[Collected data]

++++++++

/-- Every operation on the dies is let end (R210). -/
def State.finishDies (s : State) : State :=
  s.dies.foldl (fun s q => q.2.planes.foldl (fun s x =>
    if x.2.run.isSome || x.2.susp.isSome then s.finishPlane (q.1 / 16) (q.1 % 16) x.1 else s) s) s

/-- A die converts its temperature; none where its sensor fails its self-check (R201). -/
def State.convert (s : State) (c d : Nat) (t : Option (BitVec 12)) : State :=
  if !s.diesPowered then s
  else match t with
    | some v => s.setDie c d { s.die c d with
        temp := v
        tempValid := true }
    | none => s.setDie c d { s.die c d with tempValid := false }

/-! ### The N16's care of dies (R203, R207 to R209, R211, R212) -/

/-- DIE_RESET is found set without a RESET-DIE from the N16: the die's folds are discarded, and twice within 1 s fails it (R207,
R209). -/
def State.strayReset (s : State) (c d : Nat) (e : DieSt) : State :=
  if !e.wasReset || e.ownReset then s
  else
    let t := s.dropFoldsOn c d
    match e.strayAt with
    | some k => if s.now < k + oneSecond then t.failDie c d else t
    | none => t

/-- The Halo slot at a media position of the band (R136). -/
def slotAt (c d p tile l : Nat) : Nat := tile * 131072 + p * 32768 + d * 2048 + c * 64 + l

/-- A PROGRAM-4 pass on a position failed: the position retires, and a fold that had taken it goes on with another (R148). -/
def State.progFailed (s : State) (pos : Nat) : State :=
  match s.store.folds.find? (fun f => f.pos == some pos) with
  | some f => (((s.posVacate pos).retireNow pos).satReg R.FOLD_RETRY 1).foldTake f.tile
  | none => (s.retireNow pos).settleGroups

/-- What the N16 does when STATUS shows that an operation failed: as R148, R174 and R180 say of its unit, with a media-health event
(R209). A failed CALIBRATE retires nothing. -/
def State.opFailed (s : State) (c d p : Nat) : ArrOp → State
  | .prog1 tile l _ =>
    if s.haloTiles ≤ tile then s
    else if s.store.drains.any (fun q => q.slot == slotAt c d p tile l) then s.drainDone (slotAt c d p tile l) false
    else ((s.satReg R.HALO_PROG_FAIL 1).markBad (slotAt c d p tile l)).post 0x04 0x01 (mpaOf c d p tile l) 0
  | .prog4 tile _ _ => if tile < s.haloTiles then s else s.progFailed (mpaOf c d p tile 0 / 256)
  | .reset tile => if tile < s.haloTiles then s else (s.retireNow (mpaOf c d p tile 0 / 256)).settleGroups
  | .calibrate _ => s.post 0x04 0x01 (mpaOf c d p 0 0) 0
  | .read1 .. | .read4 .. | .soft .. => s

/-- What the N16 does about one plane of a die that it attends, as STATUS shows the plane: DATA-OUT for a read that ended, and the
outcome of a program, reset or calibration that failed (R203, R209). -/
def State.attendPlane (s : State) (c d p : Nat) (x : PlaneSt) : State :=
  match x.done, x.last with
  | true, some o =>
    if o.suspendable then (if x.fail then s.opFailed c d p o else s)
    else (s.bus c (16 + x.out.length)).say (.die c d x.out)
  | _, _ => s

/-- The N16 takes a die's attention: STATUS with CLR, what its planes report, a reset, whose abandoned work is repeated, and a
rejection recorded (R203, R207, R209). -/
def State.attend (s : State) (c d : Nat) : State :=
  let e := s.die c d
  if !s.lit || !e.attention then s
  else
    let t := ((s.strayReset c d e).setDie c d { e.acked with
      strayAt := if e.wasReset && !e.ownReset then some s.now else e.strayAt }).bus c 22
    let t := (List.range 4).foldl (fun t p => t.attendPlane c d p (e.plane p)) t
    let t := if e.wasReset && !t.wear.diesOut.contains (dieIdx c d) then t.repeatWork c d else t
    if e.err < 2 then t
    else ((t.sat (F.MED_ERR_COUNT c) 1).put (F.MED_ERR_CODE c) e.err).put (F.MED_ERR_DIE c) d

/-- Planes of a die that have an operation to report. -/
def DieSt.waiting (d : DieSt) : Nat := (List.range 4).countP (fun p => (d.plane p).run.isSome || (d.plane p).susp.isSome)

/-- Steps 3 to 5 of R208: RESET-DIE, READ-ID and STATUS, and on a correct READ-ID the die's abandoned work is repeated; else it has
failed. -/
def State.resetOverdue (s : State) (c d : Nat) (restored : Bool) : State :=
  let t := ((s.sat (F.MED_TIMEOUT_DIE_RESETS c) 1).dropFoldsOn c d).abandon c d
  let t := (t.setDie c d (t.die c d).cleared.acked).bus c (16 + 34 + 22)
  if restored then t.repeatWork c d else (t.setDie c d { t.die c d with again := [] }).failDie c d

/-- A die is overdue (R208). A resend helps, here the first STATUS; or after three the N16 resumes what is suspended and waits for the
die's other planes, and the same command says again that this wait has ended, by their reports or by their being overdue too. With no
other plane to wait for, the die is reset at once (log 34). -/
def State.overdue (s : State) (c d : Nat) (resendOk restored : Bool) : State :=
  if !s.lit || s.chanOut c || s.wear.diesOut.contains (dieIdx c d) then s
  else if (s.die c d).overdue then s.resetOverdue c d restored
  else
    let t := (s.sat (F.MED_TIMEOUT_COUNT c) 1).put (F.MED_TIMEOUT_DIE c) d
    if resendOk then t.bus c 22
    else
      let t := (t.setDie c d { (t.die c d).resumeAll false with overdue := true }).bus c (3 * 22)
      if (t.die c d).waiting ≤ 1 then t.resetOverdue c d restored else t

++++++++

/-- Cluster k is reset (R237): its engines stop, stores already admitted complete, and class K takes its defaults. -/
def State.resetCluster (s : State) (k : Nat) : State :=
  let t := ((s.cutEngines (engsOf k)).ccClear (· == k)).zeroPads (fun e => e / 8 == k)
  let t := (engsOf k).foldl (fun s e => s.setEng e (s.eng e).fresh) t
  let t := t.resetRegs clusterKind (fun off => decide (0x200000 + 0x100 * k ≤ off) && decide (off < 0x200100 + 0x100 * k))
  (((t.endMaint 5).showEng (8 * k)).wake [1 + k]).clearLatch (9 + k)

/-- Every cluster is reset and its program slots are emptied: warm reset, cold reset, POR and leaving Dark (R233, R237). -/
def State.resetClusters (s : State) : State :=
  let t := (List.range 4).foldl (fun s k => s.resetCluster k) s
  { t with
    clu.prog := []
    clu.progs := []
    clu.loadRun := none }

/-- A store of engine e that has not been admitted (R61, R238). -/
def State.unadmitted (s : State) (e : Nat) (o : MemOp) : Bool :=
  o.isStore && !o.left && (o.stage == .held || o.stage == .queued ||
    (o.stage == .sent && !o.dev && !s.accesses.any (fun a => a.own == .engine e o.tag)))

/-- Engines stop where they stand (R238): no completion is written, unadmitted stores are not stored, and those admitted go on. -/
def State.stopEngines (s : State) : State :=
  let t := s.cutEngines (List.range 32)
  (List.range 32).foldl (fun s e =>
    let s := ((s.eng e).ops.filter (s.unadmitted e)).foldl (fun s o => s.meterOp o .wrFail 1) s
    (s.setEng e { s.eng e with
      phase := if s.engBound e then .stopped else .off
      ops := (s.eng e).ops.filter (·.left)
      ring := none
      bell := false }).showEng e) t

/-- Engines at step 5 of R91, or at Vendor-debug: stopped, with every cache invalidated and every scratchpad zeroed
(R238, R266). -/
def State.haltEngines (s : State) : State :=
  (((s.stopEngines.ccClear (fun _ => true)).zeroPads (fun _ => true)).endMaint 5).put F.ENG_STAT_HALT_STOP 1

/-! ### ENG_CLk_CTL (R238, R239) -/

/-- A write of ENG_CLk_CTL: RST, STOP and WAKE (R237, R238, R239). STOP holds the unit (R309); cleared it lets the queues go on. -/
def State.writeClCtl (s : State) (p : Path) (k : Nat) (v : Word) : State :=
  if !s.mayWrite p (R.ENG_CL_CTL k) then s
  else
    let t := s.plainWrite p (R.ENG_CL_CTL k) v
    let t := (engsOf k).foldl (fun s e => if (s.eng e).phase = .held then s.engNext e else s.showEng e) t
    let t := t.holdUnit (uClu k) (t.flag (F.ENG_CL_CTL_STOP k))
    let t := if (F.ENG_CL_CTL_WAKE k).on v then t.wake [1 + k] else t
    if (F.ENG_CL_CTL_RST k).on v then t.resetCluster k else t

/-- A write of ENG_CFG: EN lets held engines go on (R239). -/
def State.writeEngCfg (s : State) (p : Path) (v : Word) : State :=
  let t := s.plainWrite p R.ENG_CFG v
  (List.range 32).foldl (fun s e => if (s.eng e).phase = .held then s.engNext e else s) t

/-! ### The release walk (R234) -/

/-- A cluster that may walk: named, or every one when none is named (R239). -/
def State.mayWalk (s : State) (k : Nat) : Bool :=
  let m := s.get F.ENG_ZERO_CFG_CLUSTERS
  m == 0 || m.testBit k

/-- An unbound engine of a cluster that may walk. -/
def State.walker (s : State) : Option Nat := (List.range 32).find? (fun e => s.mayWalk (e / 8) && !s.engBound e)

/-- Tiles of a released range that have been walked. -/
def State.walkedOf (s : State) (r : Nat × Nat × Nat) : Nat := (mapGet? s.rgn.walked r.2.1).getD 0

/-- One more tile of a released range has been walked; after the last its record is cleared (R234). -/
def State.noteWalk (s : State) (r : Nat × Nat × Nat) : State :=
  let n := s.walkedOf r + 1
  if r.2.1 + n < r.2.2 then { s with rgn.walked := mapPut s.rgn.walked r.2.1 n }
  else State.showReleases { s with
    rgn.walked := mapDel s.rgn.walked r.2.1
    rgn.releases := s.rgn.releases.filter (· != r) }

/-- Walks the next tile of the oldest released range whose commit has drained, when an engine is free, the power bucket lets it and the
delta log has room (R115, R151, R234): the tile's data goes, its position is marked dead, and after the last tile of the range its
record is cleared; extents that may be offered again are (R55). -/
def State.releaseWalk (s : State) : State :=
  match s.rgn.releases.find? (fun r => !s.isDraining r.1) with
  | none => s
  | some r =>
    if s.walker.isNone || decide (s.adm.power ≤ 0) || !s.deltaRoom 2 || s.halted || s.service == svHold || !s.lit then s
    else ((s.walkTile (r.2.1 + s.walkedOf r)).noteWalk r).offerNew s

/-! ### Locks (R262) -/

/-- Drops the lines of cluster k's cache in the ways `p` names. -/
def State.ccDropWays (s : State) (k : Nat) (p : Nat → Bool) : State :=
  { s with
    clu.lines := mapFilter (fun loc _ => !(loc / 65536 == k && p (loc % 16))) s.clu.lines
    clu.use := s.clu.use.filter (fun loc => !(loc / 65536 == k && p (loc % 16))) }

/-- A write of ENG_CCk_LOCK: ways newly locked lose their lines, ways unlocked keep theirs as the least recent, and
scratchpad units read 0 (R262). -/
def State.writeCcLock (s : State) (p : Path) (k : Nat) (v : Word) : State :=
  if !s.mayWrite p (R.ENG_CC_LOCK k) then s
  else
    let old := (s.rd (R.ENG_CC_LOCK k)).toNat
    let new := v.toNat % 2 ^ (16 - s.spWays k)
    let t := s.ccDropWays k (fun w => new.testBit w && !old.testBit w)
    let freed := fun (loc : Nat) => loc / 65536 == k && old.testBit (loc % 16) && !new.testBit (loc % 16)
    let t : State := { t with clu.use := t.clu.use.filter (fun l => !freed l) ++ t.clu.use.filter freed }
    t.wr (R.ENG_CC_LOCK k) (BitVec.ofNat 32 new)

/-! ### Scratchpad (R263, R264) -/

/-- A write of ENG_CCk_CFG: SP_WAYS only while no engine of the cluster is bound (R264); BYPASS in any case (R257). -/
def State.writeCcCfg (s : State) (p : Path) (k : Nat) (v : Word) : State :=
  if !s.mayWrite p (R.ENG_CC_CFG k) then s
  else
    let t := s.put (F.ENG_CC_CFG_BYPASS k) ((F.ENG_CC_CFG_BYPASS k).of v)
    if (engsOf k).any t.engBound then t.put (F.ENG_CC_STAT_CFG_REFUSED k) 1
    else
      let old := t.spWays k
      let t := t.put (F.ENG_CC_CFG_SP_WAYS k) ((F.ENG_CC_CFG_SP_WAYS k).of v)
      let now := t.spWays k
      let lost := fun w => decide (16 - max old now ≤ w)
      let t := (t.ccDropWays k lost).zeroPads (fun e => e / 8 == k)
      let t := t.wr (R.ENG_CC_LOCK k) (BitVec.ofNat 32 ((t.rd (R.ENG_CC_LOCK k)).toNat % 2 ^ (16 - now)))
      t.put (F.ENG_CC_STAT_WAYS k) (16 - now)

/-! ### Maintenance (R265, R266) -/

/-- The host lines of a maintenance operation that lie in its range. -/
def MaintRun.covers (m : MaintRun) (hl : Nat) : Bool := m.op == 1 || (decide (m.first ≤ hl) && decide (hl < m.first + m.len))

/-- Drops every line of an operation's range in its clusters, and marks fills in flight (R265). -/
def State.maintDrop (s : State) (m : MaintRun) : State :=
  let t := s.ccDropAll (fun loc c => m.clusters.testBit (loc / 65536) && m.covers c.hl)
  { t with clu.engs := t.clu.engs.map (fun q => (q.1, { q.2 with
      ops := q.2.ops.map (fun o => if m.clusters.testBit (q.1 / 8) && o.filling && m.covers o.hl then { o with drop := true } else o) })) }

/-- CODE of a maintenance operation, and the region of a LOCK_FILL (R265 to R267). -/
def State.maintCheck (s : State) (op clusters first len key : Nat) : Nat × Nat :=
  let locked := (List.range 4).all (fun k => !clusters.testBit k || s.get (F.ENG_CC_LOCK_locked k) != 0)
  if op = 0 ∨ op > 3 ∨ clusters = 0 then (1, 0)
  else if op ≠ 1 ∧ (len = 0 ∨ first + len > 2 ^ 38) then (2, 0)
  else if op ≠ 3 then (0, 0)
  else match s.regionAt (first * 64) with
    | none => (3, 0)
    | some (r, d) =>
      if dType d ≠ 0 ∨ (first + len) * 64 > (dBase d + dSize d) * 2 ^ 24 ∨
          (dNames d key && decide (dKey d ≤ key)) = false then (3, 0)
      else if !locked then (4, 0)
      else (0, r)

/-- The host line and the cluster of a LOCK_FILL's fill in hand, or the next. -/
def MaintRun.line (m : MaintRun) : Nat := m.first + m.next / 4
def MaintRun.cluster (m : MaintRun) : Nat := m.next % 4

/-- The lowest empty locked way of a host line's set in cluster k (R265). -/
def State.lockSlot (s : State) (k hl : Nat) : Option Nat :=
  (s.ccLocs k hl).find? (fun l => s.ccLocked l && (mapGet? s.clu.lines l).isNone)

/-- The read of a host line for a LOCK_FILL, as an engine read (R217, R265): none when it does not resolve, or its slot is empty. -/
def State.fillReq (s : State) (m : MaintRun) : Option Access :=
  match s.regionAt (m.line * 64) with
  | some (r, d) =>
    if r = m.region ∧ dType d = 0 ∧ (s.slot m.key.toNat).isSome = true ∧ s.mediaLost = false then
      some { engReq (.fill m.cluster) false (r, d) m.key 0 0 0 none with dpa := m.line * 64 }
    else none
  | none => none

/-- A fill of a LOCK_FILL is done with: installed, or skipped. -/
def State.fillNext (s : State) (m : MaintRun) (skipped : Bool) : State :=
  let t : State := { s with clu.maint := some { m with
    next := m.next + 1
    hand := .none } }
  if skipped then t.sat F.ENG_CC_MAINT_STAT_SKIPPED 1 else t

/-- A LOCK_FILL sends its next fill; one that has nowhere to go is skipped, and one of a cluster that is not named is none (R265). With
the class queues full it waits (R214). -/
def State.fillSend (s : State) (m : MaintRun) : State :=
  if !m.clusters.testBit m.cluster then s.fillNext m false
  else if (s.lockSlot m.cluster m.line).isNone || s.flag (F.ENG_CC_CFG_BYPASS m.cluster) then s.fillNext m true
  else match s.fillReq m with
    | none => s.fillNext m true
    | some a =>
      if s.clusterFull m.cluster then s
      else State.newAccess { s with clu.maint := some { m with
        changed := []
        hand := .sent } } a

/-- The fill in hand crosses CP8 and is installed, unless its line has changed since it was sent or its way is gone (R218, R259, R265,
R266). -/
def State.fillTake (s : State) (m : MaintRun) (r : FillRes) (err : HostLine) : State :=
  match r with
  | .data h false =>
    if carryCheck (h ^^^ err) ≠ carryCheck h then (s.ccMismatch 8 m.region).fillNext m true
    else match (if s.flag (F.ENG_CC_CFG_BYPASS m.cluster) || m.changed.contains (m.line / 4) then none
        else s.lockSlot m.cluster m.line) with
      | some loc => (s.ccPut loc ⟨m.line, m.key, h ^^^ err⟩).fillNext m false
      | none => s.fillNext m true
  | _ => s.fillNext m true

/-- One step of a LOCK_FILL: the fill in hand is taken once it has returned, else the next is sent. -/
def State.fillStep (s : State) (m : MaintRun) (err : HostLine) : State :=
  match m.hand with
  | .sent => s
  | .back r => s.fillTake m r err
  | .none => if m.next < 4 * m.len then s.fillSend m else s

++++++++

- [WHAT THE EXERCISE ASKS] Each line in the records above with "repeated" must be returned.

- [TASK OUTPUT]
/-- The N16 takes a die's attention: STATUS with CLR, what its planes report, a reset, whose abandoned work is repeated, and a
/-- Steps 3 to 5 of R208: RESET-DIE, READ-ID and STATUS, and on a correct READ-ID the die's abandoned work is repeated; else it has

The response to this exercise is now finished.